◆ **WHAT THE TASK ASKS**:
Would you reproduce exactly the lines below from the one holding "(R256), and no earlier" through the one holding "read its sector (R135, R196). -/", inclusive, and no others?

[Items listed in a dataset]

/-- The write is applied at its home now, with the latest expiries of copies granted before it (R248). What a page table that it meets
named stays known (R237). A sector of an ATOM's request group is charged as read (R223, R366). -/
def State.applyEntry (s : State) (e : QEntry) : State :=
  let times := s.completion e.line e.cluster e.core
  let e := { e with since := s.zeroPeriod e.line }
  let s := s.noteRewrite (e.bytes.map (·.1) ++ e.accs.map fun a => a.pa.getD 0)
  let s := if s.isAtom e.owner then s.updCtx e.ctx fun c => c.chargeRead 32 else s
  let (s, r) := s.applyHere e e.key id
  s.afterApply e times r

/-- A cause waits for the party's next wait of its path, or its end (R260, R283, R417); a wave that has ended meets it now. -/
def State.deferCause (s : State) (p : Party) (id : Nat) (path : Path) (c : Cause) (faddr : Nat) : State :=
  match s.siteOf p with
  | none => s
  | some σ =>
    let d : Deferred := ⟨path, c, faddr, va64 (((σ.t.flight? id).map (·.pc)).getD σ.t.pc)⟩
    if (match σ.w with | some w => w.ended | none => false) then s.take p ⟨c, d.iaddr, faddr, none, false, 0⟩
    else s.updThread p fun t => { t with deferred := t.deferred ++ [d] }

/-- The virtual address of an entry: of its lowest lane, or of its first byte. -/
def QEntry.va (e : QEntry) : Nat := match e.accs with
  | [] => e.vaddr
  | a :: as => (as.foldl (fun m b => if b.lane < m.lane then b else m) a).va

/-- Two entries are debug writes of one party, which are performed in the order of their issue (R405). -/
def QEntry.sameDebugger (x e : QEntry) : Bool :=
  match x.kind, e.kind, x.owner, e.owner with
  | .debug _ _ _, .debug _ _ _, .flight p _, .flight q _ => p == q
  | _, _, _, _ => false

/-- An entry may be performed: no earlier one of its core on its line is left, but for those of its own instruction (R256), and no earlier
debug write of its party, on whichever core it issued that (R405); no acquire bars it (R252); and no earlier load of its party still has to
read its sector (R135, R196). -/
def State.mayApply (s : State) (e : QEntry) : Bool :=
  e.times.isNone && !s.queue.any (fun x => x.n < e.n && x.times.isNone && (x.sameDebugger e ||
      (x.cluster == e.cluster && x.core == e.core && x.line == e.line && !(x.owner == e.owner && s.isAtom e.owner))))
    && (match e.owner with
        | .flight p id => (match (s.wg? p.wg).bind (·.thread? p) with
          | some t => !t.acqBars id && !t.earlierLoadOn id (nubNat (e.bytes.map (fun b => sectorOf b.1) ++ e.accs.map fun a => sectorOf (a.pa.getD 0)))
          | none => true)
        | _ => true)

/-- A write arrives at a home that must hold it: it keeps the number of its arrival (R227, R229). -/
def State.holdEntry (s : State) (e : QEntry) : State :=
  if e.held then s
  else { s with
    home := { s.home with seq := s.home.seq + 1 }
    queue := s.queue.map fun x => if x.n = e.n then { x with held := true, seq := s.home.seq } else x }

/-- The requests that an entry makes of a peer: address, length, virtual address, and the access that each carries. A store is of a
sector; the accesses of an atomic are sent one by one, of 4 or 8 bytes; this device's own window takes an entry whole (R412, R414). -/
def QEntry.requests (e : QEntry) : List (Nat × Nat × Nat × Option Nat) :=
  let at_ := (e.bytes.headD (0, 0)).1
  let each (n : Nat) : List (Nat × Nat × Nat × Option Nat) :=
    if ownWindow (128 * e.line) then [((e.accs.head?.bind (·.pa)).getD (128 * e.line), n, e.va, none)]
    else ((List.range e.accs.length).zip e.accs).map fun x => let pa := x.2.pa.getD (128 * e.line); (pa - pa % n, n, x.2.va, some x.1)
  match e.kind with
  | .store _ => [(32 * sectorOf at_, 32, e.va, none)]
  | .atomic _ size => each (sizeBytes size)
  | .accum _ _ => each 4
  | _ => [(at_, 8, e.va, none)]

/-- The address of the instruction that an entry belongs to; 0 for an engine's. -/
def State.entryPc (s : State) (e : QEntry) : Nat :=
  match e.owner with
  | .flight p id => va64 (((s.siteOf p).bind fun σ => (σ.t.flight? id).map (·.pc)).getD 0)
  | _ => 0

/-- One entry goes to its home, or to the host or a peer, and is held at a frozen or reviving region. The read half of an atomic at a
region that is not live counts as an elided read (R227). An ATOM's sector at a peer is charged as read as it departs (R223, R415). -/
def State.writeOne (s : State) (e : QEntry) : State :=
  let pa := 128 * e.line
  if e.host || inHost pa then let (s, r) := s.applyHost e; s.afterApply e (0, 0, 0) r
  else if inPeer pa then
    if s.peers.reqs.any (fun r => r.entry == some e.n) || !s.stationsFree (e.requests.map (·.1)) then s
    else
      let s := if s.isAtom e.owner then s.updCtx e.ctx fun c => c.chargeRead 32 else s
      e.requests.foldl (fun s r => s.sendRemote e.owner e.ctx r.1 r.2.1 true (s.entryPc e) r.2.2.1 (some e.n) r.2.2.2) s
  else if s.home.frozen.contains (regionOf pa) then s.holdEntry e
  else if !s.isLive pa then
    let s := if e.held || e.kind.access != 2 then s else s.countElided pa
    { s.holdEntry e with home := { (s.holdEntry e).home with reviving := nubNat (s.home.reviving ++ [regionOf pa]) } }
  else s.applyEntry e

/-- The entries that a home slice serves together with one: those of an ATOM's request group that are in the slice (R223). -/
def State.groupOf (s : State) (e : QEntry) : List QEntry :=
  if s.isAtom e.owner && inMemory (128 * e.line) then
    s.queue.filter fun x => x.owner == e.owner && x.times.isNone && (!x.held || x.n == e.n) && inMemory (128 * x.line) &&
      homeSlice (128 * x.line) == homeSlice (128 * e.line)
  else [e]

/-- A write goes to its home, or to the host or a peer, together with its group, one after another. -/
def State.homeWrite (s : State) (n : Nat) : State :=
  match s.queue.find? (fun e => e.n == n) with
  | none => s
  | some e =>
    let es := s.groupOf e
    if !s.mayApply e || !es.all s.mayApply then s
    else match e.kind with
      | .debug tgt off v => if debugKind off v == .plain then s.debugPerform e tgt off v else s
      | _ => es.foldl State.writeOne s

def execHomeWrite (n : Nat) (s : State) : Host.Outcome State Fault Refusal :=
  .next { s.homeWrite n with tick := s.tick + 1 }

◆ **WRITTEN ANSWER**:
/-- An entry may be performed: no earlier one of its core on its line is left, but for those of its own instruction (R256), and no earlier
debug write of its party, on whichever core it issued that (R405); no acquire bars it (R252); and no earlier load of its party still has to
read its sector (R135, R196). -/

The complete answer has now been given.